The cold, familiar rage that had always sustained him welled up in Kell’s thoughts. It was the same burning, icy power that had spurred him on ever since that day in the schola, since the moment the woman in the Vindicare robes had told him they knew the name of the man who had killed his parents. It was his undying fuel, the bottomless wellspring of dark emotion that made him such a superlative killer.

His sister’s fingertips touched his cheek. ‘No,’ she said, her eyes brimming with tears. ‘Please don’t show me that face again. Not the revenge. There is no end to that, Eristede. It goes on and on and on and it will consume you. There will be nothing left.’
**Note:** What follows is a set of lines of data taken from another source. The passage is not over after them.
/-- PCIE_CONFIG_WRITE: `field` 0 power state (0 D0, 3 D3hot), 1 the number of virtual functions enabled (physical function), 2
MSI-X control (bit 0 enable, bit 1 function mask). AER and other controls change nothing that the spec describes. -/
def execPcieConfigWrite (fn field value : Nat) (s : State) : Host.Outcome State Fault Refusal :=
  if 16 < fn ∨ (0 < fn ∧ !(s.fnSt fn).enabled) then .next s
  else
    match field with
    | 0 => if value = 0 ∨ value = 3 then .next (s.setFnSt fn { s.fnSt fn with d3 := value == 3 }) else .next s
    | 1 =>
      if fn = 0 ∧ value ≤ 16 then
        .next ((List.range 16).foldl (fun s i => s.setFnSt (i + 1) { s.fnSt (i + 1) with enabled := decide (i < value) }) s)
      else .next s
    | 2 => .next ((s.setFnSt fn { s.fnSt fn with msixEn := natBit value 0, msixMask := natBit value 1 }).unmaskVectors fn)
    | _ => .next s

/-- VF_FLR: a function level reset of a virtual function (R712). -/
def execVfFlr (fn : Nat) (s : State) : Host.Outcome State Fault Refusal :=
  if fn = 0 ∨ 16 < fn then .next s
  else
    let qs := s.ward.image.units.flatMap (fun u => if u.vf = fn then (List.range u.qcount).map (fun i => u.qbase + i) else [])
    let mine := fun (cmd : Nat) => match s.cmd cmd with
      | some c => qs.contains c.queue
      | none => false
    let s' := { s with host := { s.host with copies := s.host.copies.map (fun j => if mine j.cmd then { j with abort := 0x0E0A } else j) } }
    let s' := qs.foldl State.disableQueue s'
    let s' := qs.foldl (fun s q => s.setQueue q { s.queue q with tail := s.fld (RF.HIF_Q_SQHEAD_HEAD q) }) s'
    let s' := (s'.setFld (RF.HIF_EV_HEAD_HEAD.ofFn fn) (s'.fld (RF.HIF_EV_TAIL_TAIL.ofFn fn))).setFld
      (RF.HIF_NT_HEAD_HEAD.ofFn fn) (s'.fld (RF.HIF_NT_TAIL_TAIL.ofFn fn))
    .next ((s'.setFnSt fn { enabled := (s.fnSt fn).enabled }).syncQuiesced)

end Sys2Proof.Machine
end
Kell felt hollow inside, an empty vessel. ‘There’s nothing now,’ he said. ‘You took it all when you broke away. The last connection I had.’ He looked down at his hands. ‘This is all I have left.’
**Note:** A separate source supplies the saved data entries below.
-- ==== Sys2Proof/Machine/HostReg.lean ====
section
/-! DEFINITION. Host writes of registers that have no behaviour of their own (R9, R11, R674 to R677, R845). -/

namespace Sys2Proof.Machine

/-- Bits of a register word whose writes are commands of their own: they are left as they are here. -/
def ownBits (a : Nat) : Nat :=
  if 0x101000 ≤ a ∧ a < 0x109000 ∧ a % 0x20 = 0 then 8
  else if 0x10000 ≤ a ∧ a < 0x50000 ∧ a % 0x40 = 0x10 then 2 ^ 31
  else if a = RA.WRD_QUIESCE ∨ a = RA.XLT_RD_IDX ∨ a = RA.MGT_BB_RD_IDX_LO ∨ (0x400000 ≤ a ∧ a < 0x480000 ∧ a % 16 = 0)
      ∨ (0xF00000 ≤ a ∧ a < 0x1000000) then 2 ^ 32 - 1
  else if a = RA.MGT_ALERT then 1
  else 0

/-- The word after a write, by the access codes of its bits (Table 0.3). -/
def RegRow.written (r : RegRow) (loaded : Bool) (own : Nat) (old v : Word) : Word :=
  let keep := ~~~ BitVec.ofNat 32 own
  let m := BitVec.ofNat 32 (if loaded then r.rw else Nat.lor r.rw r.rwl) &&& keep
  (((old &&& ~~~ m) ||| (v &&& m)) &&& ~~~ (BitVec.ofNat 32 r.w1c &&& keep &&& v)) ||| (BitVec.ofNat 32 r.w1s &&& keep &&& v)

/-- A write of 0 to REPLAY_LIMIT or ACK_TIMEOUT of a link is taken as 1 (Table 1.5). -/
def linkCtlWord (a : Nat) (v : Word) : Word :=
  if 0x1180000 ≤ a ∧ a < 0x1180380 ∧ a % 0x40 = 0x14 then
    v ||| (if v &&& 0xFF#32 = 0#32 then 1#32 else 0#32) ||| (if v &&& 0xFF00#32 = 0#32 then 0x100#32 else 0#32)
  else v

/-- A write that the spec says is discarded: of a queue that is absent or enabled (R676, R677), of a start cursor while its unit has an admitted
or carried program (Table 2.9), of the numeric mode of an unused slot (R260). -/
def State.discards (s : State) (a : Nat) : Bool :=
  if 0x10000 ≤ a ∧ a < 0x50000 then
    let q := (a - 0x10000) / 0x40
    (s.queueUnit q).isNone || s.flag (RF.HIF_Q_CFG_EN q)
  else if 0x101000 ≤ a ∧ a < 0x109000 ∧ a % 0x20 = 0x1C then !(s.unitRun ((a - 0x101000) / 0x20)).active.isEmpty
  else if 0x210000 ≤ a ∧ a < 0x211000 then (s.unitEnt ((a - 0x210000) / 4)).isNone
  else false

/-- A write of a unit's numeric mode in the cycle in which programs took theirs comes before they did (R258, R655). -/
def State.remode (s : State) (u : Nat) : State :=
  let r := s.unitRun u
  let (st, rnd) := s.numMode u
  let new := fun (p : FrameProg) => if p.modesAt = some s.now then { p with strict := st, rnd := rnd } else p
  s.setUnit u { r with active := r.active.map new, waiting := r.waiting.map new }

/-- A write of the word at a BAR0 address of the physical function, or of a virtual function's own block. -/
def State.regWrite (s : State) (a : Nat) (v : Word) : State :=
  match regRow a with
  | some r =>
    if s.discards a then s
    else
      let s := s.setReg a (r.written (s.flag RF.WRD_STAT_LOADED) (ownBits a) (s.reg a) (linkCtlWord a v))
      if a = RA.PTL_EPOCH then { s with ptl := { s.ptl with epochPending := true } }
      else if 0x210000 ≤ a ∧ a < 0x211000 then (s.units.map (fun p => p.1)).foldl State.remode s
      else s
  | none => s

/-- Is an address of the physical function's BAR0 served? Until step 7 completes only the registers of Table 18.8 and the KWY block are (R845). -/
def State.served (s : State) (a : Nat) : Bool :=
  decide (a < 2 ^ 28) && ((s.boot.fwRunning && !s.boot.stopped) || (decide (0x1000000 ≤ a) && decide (a < 0x1180000)))

/-- A write of an MSI-X table entry; a vector that comes to be unmasked sends what was pending. -/
def State.msixWrite (s : State) (fn off : Nat) (v : Word) : State :=
  if off < (if fn = 0 then 4096 else 1024) then
    let w := off / 4 % 4
    State.unmaskVectors { s with host := { s.host with
      msix := kvSet msixDefault s.host.msix ((fn * 256 + off / 16) * 4 + w) (if w = 3 then v.toNat % 2 else v.toNat) } } fn
  else s

/-- A write of the word at an offset of a doorbell page: SQTAIL stands at 0x0 and CQHEAD at 0x4, and other writes are discarded (R680). -/
def State.pageWrite (s : State) (fn q off : Nat) (v : Word) : State :=
  if off = 0 then s.ringSqtail fn q v.toNat else if off = 4 then s.ringCqhead fn q v.toNat else s

/-- REGISTER_WRITE: a 4-byte write to BAR0 of function `fn`, or to its BAR2, which is addressed from 2^32 up. A virtual function reaches its
own function block, its unit's queues and their doorbell pages, by their local numbers (R674, R14). -/
def execRegisterWrite (fn addr : Nat) (value : Word) (s : State) : Host.Outcome State Fault Refusal :=
  if !(s.boot.power == PowerState.running) || !(addr % 4 == 0) || decide (16 < fn) || (decide (0 < fn) && !(s.fnSt fn).enabled) then .next s
  else if 2 ^ 32 ≤ addr then .next (s.msixWrite fn (addr - 2 ^ 32) value)
  else if fn = 0 then
    .next (if !s.served addr then s
      else if doorbellAddr 0 ≤ addr ∧ addr < doorbellAddr 4096 then
        s.pageWrite 0 ((addr - doorbellAddr 0) / 0x1000) ((addr - doorbellAddr 0) % 0x1000) value
      else s.regWrite addr value)
  else if vfDoorbellAddr 0 ≤ addr ∧ addr < 2 ^ 25 then
    .next (s.pageWrite fn ((addr - vfDoorbellAddr 0) / 0x1000) ((addr - vfDoorbellAddr 0) % 0x1000) value)
  else if 0x100 ≤ addr ∧ addr < 0x130 then .next (s.regWrite (addr + fnBase fn) value)
  else if 0x10000 ≤ addr ∧ addr < 0x50000 then
    match s.fnQueue fn ((addr - 0x10000) / 0x40) with
    | some q => .next (s.regWrite (0x10000 + 0x40 * q + addr % 0x40) value)
    | none => .next s
  else .next s

end Sys2Proof.Machine
end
Jenniker shook her head. ‘You’re wrong. And so was I. I let you go that night. I should have made you stay. We could have lived another life. Instead we doomed ourselves.’

She was fading now, and he could see it. A surge of raw panic washed over him. His sister was going to die and there was nothing he could do to stop it.

‘Listen to me,’ she said. ‘He is watching. The God-Emperor waits for me.’

‘I don’t–’

‘Hush.’ She put a finger on his lips, trembling with her agony. ‘One day.’ Jenniker pressed something into his palm and closed his fingers over it. ‘Save His life, Eristede. He will draw me to His right hand, to be with mother and father. I’ll wait for you there. We will wait for you.’

‘Jenniker…’ He tried to find the right words to say to her. To ask her to forgive him. To understand; but her eyes were all the answer he needed. He saw such certainty there, such absence of doubt.

With difficulty she pulled a slim toxin corde from her pocket. ‘Do this, my brother,’ she told him, her pain rising. ‘But not for revenge. For the God-Emperor.’

Before he could stop her, she touched the tip of the needle-like weapon to her palm and pierced the flesh. Kell cried out as her eyes fluttered closed, and she became slack in his hands.